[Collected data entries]
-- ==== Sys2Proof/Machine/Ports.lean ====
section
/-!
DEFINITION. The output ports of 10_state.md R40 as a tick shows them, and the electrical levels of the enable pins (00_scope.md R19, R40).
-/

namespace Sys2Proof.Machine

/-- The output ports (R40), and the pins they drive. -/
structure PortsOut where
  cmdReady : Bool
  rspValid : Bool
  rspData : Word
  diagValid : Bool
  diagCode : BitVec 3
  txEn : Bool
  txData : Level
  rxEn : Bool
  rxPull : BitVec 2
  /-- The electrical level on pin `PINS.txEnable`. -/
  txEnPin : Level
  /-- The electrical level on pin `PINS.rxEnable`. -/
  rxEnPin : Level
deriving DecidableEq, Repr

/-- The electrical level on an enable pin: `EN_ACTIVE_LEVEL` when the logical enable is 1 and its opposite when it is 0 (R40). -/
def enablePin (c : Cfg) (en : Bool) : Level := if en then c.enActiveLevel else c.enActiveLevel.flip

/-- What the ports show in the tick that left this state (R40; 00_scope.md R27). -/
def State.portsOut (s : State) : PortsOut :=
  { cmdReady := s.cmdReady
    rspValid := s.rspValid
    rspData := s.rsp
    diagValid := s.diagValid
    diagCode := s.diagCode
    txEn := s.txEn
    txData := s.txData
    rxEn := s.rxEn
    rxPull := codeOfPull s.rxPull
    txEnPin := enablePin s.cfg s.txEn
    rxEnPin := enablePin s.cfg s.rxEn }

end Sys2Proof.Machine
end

ASSIGNED TASK =>
Please reply with an exact copy of the lines above, starting at the first and ending at the line that holds "txEnPin : Level".

REPLY TO THE EXERCISE =>
-- ==== Sys2Proof/Machine/Ports.lean ====
section
/-!
DEFINITION. The output ports of 10_state.md R40 as a tick shows them, and the electrical levels of the enable pins (00_scope.md R19, R40).
-/

namespace Sys2Proof.Machine

/-- The output ports (R40), and the pins they drive. -/
structure PortsOut where
  cmdReady : Bool
  rspValid : Bool
  rspData : Word
  diagValid : Bool
  diagCode : BitVec 3
  txEn : Bool
  txData : Level
  rxEn : Bool
  rxPull : BitVec 2
  /-- The electrical level on pin `PINS.txEnable`. -/
  txEnPin : Level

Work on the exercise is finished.